I tried it with this, this works, hower, the format of the strings (e.g. new lines, etc is not copied to the merged file):

...
try (BufferedWriter writer = Files.newBufferedWriter(mergedFile,StandardOpenOption.APPEND)) {
        for (Path file : _filesToBeMerged) {
//              writer.write(Files.newBufferedReader(file));
            String line = null;


BufferedReader reader = Files.newBufferedReader(file);
            while ((line = reader.readLine()) != null) {
                    writer.append(line);
                    writer.append(System.lineSeparator());
             }
reader.close();
        }
    } catch (IOException e) {
        System.err.println(e);
    }
...

How can I merge huge Files with NIO2 without loading the whole file into memory?


回答1:


If you want to merge two or more files efficiently you should ask yourself, why on earth are you using char based Reader and Writer to perform that task.

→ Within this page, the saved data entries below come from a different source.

-- ==== Sys2Proof/Laws/FramesHost.lean ====
section
/-! SUPPORT. Frames of the operations of the host interface, of commands and of captures. -/

set_option linter.unusedVariables false
set_option Elab.async false

namespace Sys2Proof.Machine

open Sys2Proof

theorem wearMove_w0 (d : Dev) (t : Tally) (e : Dev) (x_ : Tally) (h : wearMove d t = (e, x_)) : Within 0x2000000000000000000000000000000000000000000000000000000000000000000000000000000000000000 0 d e := by
  unfold wearMove at h
  try dsimp only at h
  repeat' split at h
  all_goals (first | cases h | (injection h with h h'; subst h) | (injection h with h; subst h) | skip)
  all_goals try dsimp only
  all_goals (
    repeat' first
      | (with_reducible exact Within.refl _)
      | (with_reducible assumption)
      | ((try lift_lets); intro x_; first
        | (refine (fun (hx_ : Within 0x2000000000000000000000000000000000000000000000000000000000000000000000000000000000000000 0 d x_) => ?rest) ?val; (case' rest => clear_value x_); (case' val => subst x_))
        | (have _t := fun y_ => x_ y_; clear _t; subst x_)
        | (have _t : Dev := x_.1; clear _t; subst x_)
        | (have _t : Dev := x_.2; clear _t; subst x_)
        | (have _t : Dev := x_; clear _t; subst x_)
        | clear_value x_)
      | (with_reducible refine Within.putAt ?_ _ _ _ (by decide +kernel))
      | (with_reducible refine Within.put ?_ _ _ (by decide +kernel))
      | (with_reducible refine Within.ite ?_ ?_)
      | (intro _ _ _)
      | split
      | dsimp only)

theorem wearMove_w (d : Dev) (t : Tally) (e : Dev) (x_ : Tally) (h : wearMove d t = (e, x_)) {M P : Nat} {dz : Dev} (hd : Within M P dz d) (hm : inMask 0x2000000000000000000000000000000000000000000000000000000000000000000000000000000000000000 M = true) (hp : inMask 0 P = true) : Within M P dz e :=
  hd.andThen (wearMove_w0 d t _ _ h) hm hp

theorem wearMove_w1 (d : Dev) (t : Tally) {M P : Nat} {dz : Dev} (hd : Within M P dz d) (hm : inMask 0x2000000000000000000000000000000000000000000000000000000000000000000000000000000000000000 M = true) (hp : inMask 0 P = true) : Within M P dz (wearMove d t).1 :=
  wearMove_w d t _ _ rfl hd hm hp

theorem Dev.putTally_w0 (d : Dev) (i : Nat) (t : Tally) : Within 0x2000000000000000000000000000000000000000000000000000000000000000000000000000000000000000 0x40 d (Dev.putTally d i t) := by
  unfold Dev.putTally
  repeat' first
    | (with_reducible exact Within.refl _)
    | (with_reducible assumption)
    | ((try lift_lets); intro x_; first
      | (refine (fun (hx_ : Within 0x2000000000000000000000000000000000000000000000000000000000000000000000000000000000000000 0x40 d x_) => ?rest) ?val; (case' rest => clear_value x_); (case' val => subst x_))
      | (have _t := fun y_ => x_ y_; clear _t; subst x_)
      | (have _t : Dev := x_.1; clear _t; subst x_)
      | (have _t : Dev := x_.2; clear _t; subst x_)
      | (have _t : Dev := x_; clear _t; subst x_)
      | clear_value x_)
    | (with_reducible refine Within.onStore ?_ _ (by decide +kernel))
    | (with_reducible refine wearMove_w1 _ _ ?_ (by decide +kernel) (by decide +kernel))
    | (with_reducible refine wearMove_w _ _ _ _ (by assumption) ?_ (by decide +kernel) (by decide +kernel))
    | (with_reducible refine Within.ite ?_ ?_)
    | (intro _ _ _)
    | split
    | dsimp only

theorem Dev.putTally_w (d : Dev) (i : Nat) (t : Tally) {M P : Nat} {dz : Dev} (hd : Within M P dz d) (hm : inMask 0x2000000000000000000000000000000000000000000000000000000000000000000000000000000000000000 M = true) (hp : inMask 0x40 P = true) : Within M P dz (Dev.putTally d i t) :=
  hd.andThen (Dev.putTally_w0 d i t) hm hp

theorem Dev.tallyInc_w0 (d : Dev) (i : Nat) : Within 0x2000000000000000000000000000000000000000000000000000000000000000000000000000000000000000 0x40 d (Dev.tallyInc d i) := by
  unfold Dev.tallyInc
  repeat' first
    | (with_reducible exact Within.refl _)
    | (with_reducible assumption)
    | (with_reducible refine Dev.putTally_w _ _ _ ?_ (by decide +kernel) (by decide +kernel))
    | (with_reducible refine Within.ite ?_ ?_)
    | (intro _ _ _)
    | split
    | dsimp only

theorem Dev.tallyInc_w (d : Dev) (i : Nat) {M P : Nat} {dz : Dev} (hd : Within M P dz d) (hm : inMask 0x2000000000000000000000000000000000000000000000000000000000000000000000000000000000000000 M = true) (hp : inMask 0x40 P = true) : Within M P dz (Dev.tallyInc d i) :=
  hd.andThen (Dev.tallyInc_w0 d i) hm hp

theorem Dev.tallySet_w0 (d : Dev) (i : Nat) (v : Nat) : Within 0x2000000000000000000000000000000000000000000000000000000000000000000000000000000000000000 0x40 d (Dev.tallySet d i v) := by
  unfold Dev.tallySet
  repeat' first
    | (with_reducible exact Within.refl _)
    | (with_reducible assumption)
    | (with_reducible refine Dev.putTally_w _ _ _ ?_ (by decide +kernel) (by decide +kernel))
    | (with_reducible refine Within.ite ?_ ?_)
    | (intro _ _ _)
    | split
    | dsimp only

theorem Dev.tallySet_w (d : Dev) (i : Nat) (v : Nat) {M P : Nat} {dz : Dev} (hd : Within M P dz d) (hm : inMask 0x2000000000000000000000000000000000000000000000000000000000000000000000000000000000000000 M = true) (hp : inMask 0x40 P = true) : Within M P dz (Dev.tallySet d i v) :=
  hd.andThen (Dev.tallySet_w0 d i v) hm hp

theorem Dev.pendVec_w0 (d : Dev) (v : Nat) : Within 0 0x10 d (Dev.pendVec d v) := by
  unfold Dev.pendVec
  repeat' first
    | (with_reducible exact Within.refl _)
    | (with_reducible assumption)
    | (with_reducible refine Within.onHost ?_ _ (by decide +kernel))
    | (with_reducible refine Within.ite ?_ ?_)
    | (intro _ _ _)
    | split
    | dsimp only

theorem Dev.pendVec_w (d : Dev) (v : Nat) {M P : Nat} {dz : Dev} (hd : Within M P dz d) (hm : inMask 0 M = true) (hp : inMask 0x10 P = true) : Within M P dz (Dev.pendVec d v) :=
  hd.andThen (Dev.pendVec_w0 d v) hm hp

By using these classes you are performing a conversion of the file’s bytes to characters from the system’s default encoding to unicode and back from unicode to the system’s default encoding. This means the program has to perform two data conversion on the entire files.

And, by the way, BufferedReader and BufferedWriter are by no means NIO2 artifacts. These classes exists since the very first version of Java.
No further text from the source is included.